§ Task instructions
Pick out the lines below that include the string "spilled".

[Saved entries]
==*==

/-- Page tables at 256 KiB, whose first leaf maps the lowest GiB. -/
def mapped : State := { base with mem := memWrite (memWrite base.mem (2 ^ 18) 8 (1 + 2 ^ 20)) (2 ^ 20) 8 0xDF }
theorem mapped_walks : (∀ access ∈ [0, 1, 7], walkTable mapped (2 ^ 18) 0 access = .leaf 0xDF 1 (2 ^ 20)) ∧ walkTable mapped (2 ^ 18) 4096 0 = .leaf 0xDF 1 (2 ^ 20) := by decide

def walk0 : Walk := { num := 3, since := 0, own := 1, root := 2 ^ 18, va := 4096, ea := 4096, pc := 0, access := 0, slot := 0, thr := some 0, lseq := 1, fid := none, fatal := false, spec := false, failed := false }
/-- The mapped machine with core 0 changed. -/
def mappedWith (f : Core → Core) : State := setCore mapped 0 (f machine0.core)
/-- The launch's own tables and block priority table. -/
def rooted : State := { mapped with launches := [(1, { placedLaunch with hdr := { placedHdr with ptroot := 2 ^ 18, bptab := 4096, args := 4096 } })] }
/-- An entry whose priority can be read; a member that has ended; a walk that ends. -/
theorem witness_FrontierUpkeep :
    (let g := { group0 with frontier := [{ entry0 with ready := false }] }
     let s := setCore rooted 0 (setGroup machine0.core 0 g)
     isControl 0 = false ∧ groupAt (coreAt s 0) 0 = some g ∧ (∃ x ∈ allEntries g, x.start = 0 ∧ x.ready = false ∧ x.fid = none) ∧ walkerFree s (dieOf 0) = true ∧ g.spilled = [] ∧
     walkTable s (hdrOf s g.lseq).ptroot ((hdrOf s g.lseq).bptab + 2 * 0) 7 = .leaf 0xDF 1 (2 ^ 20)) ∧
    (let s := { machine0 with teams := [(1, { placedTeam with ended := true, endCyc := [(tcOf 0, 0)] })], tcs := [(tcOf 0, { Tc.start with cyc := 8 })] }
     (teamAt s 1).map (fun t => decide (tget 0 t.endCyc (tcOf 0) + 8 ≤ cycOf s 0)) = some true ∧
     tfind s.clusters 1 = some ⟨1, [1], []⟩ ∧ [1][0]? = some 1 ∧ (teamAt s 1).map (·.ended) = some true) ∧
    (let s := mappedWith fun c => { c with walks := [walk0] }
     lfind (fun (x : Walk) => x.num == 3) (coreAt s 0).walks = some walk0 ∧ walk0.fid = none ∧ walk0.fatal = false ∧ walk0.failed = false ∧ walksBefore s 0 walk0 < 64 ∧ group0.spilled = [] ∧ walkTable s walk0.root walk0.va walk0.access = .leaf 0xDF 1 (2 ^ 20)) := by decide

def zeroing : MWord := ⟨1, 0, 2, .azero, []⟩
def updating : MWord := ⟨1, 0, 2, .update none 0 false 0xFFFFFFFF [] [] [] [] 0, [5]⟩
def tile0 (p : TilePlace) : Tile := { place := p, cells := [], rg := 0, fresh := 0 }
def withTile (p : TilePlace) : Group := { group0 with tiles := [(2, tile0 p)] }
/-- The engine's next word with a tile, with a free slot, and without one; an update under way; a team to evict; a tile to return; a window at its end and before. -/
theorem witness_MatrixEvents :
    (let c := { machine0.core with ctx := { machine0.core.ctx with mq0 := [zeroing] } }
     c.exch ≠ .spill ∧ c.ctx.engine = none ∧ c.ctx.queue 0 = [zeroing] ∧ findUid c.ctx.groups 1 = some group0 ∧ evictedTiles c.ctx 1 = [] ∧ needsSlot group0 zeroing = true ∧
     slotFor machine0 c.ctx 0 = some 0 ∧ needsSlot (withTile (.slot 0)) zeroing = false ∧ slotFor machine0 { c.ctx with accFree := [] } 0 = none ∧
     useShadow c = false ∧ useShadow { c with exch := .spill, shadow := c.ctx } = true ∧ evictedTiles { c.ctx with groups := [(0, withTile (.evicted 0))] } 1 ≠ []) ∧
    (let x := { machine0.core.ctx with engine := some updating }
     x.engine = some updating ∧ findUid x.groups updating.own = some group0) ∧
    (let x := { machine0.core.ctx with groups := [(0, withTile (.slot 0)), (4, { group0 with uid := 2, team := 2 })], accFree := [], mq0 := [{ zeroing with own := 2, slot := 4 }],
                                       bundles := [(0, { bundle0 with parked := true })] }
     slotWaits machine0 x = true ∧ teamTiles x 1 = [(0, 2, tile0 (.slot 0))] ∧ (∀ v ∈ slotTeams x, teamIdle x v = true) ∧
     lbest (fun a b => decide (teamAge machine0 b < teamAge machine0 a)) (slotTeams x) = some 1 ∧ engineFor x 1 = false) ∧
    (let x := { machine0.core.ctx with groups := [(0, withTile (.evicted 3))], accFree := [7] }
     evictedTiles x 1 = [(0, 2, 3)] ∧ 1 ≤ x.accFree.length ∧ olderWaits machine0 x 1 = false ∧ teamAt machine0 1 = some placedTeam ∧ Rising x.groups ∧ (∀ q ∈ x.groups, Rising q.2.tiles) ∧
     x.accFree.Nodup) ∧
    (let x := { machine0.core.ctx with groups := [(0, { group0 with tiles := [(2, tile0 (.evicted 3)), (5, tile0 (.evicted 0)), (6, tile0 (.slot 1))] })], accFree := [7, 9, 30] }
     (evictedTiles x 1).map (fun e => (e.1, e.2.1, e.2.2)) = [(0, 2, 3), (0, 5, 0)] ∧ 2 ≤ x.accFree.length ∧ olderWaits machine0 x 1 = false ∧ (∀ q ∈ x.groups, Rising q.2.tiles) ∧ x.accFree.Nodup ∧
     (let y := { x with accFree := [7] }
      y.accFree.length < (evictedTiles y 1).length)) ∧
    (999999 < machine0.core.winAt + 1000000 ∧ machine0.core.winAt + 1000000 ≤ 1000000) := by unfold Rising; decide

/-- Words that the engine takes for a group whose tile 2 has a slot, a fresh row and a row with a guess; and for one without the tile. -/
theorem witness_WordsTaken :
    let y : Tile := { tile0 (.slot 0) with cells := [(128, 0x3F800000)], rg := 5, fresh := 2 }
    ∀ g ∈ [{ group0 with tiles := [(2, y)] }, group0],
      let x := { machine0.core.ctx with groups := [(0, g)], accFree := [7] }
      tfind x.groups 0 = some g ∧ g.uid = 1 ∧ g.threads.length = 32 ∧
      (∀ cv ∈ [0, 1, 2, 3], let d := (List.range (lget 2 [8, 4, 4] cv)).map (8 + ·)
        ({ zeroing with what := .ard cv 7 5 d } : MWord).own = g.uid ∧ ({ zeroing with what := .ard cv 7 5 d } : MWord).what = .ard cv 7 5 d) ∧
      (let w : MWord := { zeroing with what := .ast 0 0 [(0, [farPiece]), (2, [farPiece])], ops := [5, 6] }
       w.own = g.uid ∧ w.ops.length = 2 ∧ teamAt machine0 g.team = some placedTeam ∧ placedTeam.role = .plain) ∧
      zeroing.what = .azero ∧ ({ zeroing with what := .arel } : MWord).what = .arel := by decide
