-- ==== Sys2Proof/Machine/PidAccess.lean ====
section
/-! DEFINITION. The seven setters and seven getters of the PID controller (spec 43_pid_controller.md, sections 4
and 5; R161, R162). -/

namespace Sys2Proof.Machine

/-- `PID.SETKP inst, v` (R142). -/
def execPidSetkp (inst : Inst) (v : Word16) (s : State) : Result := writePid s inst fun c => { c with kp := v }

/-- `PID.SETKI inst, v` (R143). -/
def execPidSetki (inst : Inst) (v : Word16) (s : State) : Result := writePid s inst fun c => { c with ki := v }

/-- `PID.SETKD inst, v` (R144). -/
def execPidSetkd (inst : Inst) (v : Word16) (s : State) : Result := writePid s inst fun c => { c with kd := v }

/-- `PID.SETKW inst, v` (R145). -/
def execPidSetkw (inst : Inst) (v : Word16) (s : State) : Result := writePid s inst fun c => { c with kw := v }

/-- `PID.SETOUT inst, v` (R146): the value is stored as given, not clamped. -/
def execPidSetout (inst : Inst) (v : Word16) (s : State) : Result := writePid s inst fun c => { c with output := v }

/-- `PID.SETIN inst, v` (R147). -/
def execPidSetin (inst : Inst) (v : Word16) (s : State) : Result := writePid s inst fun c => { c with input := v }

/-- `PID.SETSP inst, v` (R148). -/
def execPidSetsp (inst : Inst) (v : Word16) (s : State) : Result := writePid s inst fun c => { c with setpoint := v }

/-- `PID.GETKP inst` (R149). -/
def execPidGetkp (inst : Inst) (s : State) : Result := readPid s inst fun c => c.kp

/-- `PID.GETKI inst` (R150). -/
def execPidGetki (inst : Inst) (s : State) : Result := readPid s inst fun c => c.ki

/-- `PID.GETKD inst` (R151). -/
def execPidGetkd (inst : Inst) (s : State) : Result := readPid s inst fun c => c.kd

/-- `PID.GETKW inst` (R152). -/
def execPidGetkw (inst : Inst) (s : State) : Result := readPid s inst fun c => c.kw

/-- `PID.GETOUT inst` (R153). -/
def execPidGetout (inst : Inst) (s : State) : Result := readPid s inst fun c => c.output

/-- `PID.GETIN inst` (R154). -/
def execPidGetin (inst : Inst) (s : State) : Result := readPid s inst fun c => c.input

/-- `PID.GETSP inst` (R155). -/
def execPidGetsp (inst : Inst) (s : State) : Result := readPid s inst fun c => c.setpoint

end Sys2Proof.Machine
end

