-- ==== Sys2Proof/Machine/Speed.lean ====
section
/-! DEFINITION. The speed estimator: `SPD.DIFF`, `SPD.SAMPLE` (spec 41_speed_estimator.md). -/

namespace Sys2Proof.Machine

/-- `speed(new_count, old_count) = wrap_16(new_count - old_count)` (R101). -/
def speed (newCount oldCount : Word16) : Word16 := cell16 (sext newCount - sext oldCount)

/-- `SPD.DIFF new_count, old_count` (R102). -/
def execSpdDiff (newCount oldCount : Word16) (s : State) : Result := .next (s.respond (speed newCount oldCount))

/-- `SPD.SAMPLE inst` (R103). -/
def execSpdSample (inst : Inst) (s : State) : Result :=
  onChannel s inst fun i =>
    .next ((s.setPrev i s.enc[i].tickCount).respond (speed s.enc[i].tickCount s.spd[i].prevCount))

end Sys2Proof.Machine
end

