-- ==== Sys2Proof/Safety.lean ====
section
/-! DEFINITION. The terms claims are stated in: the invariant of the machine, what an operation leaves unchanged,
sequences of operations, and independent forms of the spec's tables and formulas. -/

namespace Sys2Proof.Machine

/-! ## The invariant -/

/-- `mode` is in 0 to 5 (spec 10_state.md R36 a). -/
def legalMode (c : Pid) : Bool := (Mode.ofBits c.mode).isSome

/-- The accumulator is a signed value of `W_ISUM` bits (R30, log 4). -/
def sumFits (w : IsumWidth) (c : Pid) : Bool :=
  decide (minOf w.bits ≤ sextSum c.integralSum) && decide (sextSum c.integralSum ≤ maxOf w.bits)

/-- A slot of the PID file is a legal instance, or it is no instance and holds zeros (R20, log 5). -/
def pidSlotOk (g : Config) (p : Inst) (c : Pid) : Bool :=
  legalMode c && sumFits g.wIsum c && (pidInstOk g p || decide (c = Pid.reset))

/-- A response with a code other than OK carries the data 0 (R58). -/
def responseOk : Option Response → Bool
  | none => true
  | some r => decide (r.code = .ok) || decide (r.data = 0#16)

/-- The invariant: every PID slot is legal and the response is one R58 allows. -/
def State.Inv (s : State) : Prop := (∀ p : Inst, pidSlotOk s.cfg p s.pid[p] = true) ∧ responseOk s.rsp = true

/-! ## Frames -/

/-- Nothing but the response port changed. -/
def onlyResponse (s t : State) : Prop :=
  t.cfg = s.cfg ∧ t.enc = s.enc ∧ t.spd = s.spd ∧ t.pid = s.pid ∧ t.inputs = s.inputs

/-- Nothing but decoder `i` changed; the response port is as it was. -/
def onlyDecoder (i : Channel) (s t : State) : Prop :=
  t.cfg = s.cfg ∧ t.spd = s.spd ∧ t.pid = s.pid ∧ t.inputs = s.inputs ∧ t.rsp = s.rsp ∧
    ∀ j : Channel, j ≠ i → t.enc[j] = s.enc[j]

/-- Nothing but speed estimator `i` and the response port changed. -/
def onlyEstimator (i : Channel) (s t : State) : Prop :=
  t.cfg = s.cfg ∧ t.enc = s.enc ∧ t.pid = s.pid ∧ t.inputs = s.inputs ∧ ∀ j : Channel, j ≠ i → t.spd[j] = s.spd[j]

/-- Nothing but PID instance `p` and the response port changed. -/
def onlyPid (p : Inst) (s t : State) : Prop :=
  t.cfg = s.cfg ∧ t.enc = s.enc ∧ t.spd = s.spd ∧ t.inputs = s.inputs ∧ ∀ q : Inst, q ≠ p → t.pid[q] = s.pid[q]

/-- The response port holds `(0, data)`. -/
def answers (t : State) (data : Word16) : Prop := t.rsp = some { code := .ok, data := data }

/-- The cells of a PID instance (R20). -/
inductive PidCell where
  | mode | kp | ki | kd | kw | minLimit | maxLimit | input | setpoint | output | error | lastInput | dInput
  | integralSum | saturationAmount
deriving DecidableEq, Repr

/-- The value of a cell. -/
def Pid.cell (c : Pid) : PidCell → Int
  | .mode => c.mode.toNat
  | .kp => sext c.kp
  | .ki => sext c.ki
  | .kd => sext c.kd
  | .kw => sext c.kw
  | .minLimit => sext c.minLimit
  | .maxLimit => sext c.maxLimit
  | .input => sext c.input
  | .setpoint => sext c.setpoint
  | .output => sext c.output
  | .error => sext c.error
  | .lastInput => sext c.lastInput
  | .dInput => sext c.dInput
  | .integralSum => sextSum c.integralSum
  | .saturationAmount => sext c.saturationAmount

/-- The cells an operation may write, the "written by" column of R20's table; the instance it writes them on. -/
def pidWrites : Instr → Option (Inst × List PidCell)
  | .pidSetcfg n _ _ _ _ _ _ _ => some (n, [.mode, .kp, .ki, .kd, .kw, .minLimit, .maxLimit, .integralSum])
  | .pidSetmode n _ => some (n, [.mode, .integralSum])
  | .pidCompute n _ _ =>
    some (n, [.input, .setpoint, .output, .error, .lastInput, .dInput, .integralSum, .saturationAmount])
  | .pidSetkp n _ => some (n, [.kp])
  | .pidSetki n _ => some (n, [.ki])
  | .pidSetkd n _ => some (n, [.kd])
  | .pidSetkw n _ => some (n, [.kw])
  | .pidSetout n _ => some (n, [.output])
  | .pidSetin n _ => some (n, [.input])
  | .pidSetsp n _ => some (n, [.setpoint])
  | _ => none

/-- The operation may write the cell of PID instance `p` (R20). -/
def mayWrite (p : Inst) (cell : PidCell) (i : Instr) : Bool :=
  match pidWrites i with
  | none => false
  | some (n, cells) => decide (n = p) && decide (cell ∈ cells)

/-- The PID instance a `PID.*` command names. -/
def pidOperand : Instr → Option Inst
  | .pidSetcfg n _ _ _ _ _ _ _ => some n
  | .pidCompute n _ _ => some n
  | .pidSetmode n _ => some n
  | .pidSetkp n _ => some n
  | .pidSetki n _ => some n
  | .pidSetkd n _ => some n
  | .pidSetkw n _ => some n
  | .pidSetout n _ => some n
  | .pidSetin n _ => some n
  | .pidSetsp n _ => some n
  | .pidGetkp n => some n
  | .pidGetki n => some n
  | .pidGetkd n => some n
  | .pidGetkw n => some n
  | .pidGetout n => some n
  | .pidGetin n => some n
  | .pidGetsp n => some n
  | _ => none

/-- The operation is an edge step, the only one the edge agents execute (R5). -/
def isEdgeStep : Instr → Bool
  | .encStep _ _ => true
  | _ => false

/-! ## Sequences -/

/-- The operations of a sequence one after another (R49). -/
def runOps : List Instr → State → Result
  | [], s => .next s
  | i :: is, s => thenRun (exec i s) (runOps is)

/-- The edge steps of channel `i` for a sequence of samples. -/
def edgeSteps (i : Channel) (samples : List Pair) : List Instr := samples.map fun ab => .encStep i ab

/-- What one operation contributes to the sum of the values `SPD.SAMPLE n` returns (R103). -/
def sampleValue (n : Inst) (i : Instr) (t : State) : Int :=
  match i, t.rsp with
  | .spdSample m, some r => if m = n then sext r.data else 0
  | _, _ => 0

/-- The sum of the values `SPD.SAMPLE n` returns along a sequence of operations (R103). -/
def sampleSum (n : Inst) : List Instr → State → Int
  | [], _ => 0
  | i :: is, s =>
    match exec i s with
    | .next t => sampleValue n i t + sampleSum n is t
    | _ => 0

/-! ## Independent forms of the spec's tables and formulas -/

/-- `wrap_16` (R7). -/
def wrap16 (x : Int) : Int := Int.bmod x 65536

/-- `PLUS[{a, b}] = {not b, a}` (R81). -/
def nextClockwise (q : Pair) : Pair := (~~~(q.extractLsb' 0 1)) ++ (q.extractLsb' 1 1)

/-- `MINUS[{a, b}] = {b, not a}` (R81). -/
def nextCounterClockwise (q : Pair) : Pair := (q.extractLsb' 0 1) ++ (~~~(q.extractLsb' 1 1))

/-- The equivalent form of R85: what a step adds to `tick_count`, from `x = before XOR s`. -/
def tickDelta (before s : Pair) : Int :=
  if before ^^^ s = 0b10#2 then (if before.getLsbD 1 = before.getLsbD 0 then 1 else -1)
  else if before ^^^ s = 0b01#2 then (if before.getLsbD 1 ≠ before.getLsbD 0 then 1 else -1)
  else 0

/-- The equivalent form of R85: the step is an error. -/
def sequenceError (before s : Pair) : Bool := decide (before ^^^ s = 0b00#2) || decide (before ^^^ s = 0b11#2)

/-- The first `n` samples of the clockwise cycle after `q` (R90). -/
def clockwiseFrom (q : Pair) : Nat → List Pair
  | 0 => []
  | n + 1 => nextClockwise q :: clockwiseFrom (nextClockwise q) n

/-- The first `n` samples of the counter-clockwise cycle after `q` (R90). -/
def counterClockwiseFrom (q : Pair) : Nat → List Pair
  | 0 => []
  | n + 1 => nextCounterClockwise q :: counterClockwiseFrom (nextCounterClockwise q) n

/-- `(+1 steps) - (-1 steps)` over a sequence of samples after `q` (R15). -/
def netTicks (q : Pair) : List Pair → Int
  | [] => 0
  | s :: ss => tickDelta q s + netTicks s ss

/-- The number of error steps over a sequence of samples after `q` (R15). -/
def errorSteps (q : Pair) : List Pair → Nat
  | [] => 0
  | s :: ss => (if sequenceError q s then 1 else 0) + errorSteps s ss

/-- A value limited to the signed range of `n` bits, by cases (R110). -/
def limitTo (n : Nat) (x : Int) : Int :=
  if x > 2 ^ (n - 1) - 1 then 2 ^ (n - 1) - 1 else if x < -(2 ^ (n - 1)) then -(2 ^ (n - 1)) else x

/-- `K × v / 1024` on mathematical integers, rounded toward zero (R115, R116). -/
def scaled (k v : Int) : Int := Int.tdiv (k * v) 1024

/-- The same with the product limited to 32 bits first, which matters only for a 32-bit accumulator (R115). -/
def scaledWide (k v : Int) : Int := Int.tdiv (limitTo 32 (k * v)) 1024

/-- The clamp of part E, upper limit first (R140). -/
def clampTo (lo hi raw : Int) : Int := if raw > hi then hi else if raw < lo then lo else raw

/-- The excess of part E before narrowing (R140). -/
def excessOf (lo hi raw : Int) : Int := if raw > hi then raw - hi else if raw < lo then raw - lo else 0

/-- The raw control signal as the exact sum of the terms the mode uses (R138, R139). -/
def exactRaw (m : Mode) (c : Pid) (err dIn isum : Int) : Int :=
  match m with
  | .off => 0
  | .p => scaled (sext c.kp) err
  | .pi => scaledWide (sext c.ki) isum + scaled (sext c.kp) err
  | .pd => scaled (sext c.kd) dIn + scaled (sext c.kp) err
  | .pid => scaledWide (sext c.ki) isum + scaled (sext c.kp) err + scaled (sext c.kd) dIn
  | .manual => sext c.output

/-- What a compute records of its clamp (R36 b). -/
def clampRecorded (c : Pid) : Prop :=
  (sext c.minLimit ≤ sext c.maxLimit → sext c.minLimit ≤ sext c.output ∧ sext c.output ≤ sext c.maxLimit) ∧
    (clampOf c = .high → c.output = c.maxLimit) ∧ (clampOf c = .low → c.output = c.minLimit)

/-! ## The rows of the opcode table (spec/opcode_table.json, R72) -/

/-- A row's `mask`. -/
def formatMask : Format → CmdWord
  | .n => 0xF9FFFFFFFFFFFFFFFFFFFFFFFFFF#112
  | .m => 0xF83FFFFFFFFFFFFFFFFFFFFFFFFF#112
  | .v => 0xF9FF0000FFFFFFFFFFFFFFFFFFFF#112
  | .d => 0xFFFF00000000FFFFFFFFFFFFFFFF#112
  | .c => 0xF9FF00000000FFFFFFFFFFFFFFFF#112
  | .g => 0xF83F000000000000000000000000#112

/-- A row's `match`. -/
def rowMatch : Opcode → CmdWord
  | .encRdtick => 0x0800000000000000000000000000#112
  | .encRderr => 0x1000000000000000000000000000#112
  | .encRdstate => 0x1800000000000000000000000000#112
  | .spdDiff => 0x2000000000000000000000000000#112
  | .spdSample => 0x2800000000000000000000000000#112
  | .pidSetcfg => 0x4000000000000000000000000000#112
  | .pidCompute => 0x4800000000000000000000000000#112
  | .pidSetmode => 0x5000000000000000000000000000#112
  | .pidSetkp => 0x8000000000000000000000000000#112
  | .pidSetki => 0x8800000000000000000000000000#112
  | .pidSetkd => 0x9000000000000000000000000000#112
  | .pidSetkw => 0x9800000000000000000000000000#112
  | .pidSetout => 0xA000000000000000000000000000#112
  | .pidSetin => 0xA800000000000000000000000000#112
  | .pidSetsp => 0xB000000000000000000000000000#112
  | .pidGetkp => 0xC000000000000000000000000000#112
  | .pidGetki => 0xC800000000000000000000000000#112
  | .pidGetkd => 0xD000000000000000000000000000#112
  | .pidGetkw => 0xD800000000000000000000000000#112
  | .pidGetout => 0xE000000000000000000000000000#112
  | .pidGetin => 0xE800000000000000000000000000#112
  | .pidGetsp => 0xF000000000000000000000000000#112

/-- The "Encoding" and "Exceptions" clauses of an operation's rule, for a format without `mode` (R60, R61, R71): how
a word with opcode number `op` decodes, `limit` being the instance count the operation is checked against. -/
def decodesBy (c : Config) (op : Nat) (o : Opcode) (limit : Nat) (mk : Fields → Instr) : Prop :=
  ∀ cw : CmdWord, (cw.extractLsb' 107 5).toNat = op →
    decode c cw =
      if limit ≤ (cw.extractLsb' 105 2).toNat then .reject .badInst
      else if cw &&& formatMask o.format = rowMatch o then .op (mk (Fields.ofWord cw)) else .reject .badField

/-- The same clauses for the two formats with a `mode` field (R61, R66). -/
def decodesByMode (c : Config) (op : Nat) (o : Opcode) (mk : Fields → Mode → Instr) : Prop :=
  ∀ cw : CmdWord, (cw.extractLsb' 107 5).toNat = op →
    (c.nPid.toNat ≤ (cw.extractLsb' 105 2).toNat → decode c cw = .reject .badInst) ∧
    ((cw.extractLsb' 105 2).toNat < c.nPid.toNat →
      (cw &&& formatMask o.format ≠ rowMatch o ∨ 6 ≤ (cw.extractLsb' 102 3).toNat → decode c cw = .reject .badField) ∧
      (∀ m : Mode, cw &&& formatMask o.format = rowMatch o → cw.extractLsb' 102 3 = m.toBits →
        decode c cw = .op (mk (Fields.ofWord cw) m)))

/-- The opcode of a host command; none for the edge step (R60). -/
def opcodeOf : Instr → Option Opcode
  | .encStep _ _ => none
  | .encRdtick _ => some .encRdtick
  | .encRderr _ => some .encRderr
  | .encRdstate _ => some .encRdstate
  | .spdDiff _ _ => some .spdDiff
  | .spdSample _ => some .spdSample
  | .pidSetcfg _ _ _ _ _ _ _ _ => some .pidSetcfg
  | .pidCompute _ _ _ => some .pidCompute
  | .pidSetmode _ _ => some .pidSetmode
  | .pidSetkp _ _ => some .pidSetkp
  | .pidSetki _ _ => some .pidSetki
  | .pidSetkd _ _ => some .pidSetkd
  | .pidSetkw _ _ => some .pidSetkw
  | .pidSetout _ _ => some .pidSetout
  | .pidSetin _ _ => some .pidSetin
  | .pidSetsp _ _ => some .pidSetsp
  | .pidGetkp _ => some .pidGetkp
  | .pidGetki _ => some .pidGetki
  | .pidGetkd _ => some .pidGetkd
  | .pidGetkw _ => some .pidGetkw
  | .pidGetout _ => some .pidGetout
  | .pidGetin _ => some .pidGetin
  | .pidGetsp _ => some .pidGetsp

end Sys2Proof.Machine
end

==*==

§ Result for this exercise
     isControl 0 = false ∧ groupAt (coreAt s 0) 0 = some g ∧ (∃ x ∈ allEntries g, x.start = 0 ∧ x.ready = false ∧ x.fid = none) ∧ walkerFree s (dieOf 0) = true ∧ g.spilled = [] ∧
     lfind (fun (x : Walk) => x.num == 3) (coreAt s 0).walks = some walk0 ∧ walk0.fid = none ∧ walk0.fatal = false ∧ walk0.failed = false ∧ walksBefore s 0 walk0 < 64 ∧ group0.spilled = [] ∧ walkTable s walk0.root walk0.va walk0.access = .leaf 0xDF 1 (2 ^ 20)) := by decide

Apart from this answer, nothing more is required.